**Saved data entries**

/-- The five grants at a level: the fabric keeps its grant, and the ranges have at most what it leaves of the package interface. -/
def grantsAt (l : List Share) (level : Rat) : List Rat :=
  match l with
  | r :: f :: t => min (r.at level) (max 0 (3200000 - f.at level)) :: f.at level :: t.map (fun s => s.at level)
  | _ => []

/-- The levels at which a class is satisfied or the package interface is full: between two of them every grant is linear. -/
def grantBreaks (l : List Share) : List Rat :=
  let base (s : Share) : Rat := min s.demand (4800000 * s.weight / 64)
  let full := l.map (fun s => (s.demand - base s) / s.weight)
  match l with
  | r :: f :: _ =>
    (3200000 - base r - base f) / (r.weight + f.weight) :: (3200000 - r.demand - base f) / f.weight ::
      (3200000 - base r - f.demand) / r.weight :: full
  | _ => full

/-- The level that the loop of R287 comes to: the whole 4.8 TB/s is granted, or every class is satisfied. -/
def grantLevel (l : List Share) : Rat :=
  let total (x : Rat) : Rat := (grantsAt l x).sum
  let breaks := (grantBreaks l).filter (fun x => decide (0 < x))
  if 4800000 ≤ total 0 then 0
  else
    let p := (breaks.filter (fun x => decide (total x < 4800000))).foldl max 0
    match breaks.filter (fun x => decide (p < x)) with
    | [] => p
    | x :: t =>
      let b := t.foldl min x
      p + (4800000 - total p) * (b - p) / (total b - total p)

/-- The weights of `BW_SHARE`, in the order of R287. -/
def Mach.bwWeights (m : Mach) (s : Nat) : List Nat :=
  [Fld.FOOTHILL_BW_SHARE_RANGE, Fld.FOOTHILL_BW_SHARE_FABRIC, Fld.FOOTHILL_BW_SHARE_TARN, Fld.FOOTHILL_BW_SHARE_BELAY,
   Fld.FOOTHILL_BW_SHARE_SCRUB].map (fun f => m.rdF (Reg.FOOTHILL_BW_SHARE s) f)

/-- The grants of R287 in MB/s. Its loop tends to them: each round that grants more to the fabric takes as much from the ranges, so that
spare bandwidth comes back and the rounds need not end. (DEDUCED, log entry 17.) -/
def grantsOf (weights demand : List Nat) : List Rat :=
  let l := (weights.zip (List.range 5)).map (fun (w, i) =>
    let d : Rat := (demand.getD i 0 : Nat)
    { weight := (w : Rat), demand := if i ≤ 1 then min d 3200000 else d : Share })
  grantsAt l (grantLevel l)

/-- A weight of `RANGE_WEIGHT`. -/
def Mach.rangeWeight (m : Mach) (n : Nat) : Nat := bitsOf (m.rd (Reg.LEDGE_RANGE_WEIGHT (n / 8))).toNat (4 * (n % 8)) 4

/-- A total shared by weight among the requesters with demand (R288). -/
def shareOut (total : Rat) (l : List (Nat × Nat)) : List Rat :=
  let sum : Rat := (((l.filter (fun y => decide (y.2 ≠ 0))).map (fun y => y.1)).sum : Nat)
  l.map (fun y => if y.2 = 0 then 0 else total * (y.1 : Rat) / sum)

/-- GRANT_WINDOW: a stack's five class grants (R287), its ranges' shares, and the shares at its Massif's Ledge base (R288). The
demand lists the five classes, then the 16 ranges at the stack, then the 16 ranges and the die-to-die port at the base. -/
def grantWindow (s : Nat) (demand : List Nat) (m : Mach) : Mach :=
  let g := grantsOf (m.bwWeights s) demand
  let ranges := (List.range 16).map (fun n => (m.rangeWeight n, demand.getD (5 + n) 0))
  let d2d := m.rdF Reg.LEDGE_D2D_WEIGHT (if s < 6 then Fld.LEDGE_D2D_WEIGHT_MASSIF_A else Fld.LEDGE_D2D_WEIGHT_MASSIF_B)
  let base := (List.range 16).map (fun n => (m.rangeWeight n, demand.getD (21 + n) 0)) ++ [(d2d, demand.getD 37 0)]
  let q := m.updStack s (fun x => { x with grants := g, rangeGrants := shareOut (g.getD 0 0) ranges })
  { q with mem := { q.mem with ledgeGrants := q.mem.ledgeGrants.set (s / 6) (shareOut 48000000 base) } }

**DESCRIPTION OF THE TASK**
The entries above must be written out again exactly as they are.

**RESPONSE TO THIS EXERCISE**
/-- The five grants at a level: the fabric keeps its grant, and the ranges have at most what it leaves of the package interface. -/
def grantsAt (l : List Share) (level : Rat) : List Rat :=
  match l with
  | r :: f :: t => min (r.at level) (max 0 (3200000 - f.at level)) :: f.at level :: t.map (fun s => s.at level)
  | _ => []

/-- The levels at which a class is satisfied or the package interface is full: between two of them every grant is linear. -/
def grantBreaks (l : List Share) : List Rat :=
  let base (s : Share) : Rat := min s.demand (4800000 * s.weight / 64)
  let full := l.map (fun s => (s.demand - base s) / s.weight)
  match l with
  | r :: f :: _ =>
    (3200000 - base r - base f) / (r.weight + f.weight) :: (3200000 - r.demand - base f) / f.weight ::
      (3200000 - base r - f.demand) / r.weight :: full
  | _ => full

/-- The level that the loop of R287 comes to: the whole 4.8 TB/s is granted, or every class is satisfied. -/
def grantLevel (l : List Share) : Rat :=
  let total (x : Rat) : Rat := (grantsAt l x).sum
  let breaks := (grantBreaks l).filter (fun x => decide (0 < x))
  if 4800000 ≤ total 0 then 0
  else
    let p := (breaks.filter (fun x => decide (total x < 4800000))).foldl max 0
    match breaks.filter (fun x => decide (p < x)) with
    | [] => p
    | x :: t =>
      let b := t.foldl min x
      p + (4800000 - total p) * (b - p) / (total b - total p)

/-- The weights of `BW_SHARE`, in the order of R287. -/
def Mach.bwWeights (m : Mach) (s : Nat) : List Nat :=
  [Fld.FOOTHILL_BW_SHARE_RANGE, Fld.FOOTHILL_BW_SHARE_FABRIC, Fld.FOOTHILL_BW_SHARE_TARN, Fld.FOOTHILL_BW_SHARE_BELAY,
   Fld.FOOTHILL_BW_SHARE_SCRUB].map (fun f => m.rdF (Reg.FOOTHILL_BW_SHARE s) f)

/-- The grants of R287 in MB/s. Its loop tends to them: each round that grants more to the fabric takes as much from the ranges, so that
spare bandwidth comes back and the rounds need not end. (DEDUCED, log entry 17.) -/
def grantsOf (weights demand : List Nat) : List Rat :=
  let l := (weights.zip (List.range 5)).map (fun (w, i) =>
    let d : Rat := (demand.getD i 0 : Nat)
    { weight := (w : Rat), demand := if i ≤ 1 then min d 3200000 else d : Share })
  grantsAt l (grantLevel l)

/-- A weight of `RANGE_WEIGHT`. -/
def Mach.rangeWeight (m : Mach) (n : Nat) : Nat := bitsOf (m.rd (Reg.LEDGE_RANGE_WEIGHT (n / 8))).toNat (4 * (n % 8)) 4

/-- A total shared by weight among the requesters with demand (R288). -/
def shareOut (total : Rat) (l : List (Nat × Nat)) : List Rat :=
  let sum : Rat := (((l.filter (fun y => decide (y.2 ≠ 0))).map (fun y => y.1)).sum : Nat)
  l.map (fun y => if y.2 = 0 then 0 else total * (y.1 : Rat) / sum)

/-- GRANT_WINDOW: a stack's five class grants (R287), its ranges' shares, and the shares at its Massif's Ledge base (R288). The
demand lists the five classes, then the 16 ranges at the stack, then the 16 ranges and the die-to-die port at the base. -/
def grantWindow (s : Nat) (demand : List Nat) (m : Mach) : Mach :=
  let g := grantsOf (m.bwWeights s) demand
  let ranges := (List.range 16).map (fun n => (m.rangeWeight n, demand.getD (5 + n) 0))
  let d2d := m.rdF Reg.LEDGE_D2D_WEIGHT (if s < 6 then Fld.LEDGE_D2D_WEIGHT_MASSIF_A else Fld.LEDGE_D2D_WEIGHT_MASSIF_B)
  let base := (List.range 16).map (fun n => (m.rangeWeight n, demand.getD (21 + n) 0)) ++ [(d2d, demand.getD 37 0)]
  let q := m.updStack s (fun x => { x with grants := g, rangeGrants := shareOut (g.getD 0 0) ranges })
  { q with mem := { q.mem with ledgeGrants := q.mem.ledgeGrants.set (s / 6) (shareOut 48000000 base) } }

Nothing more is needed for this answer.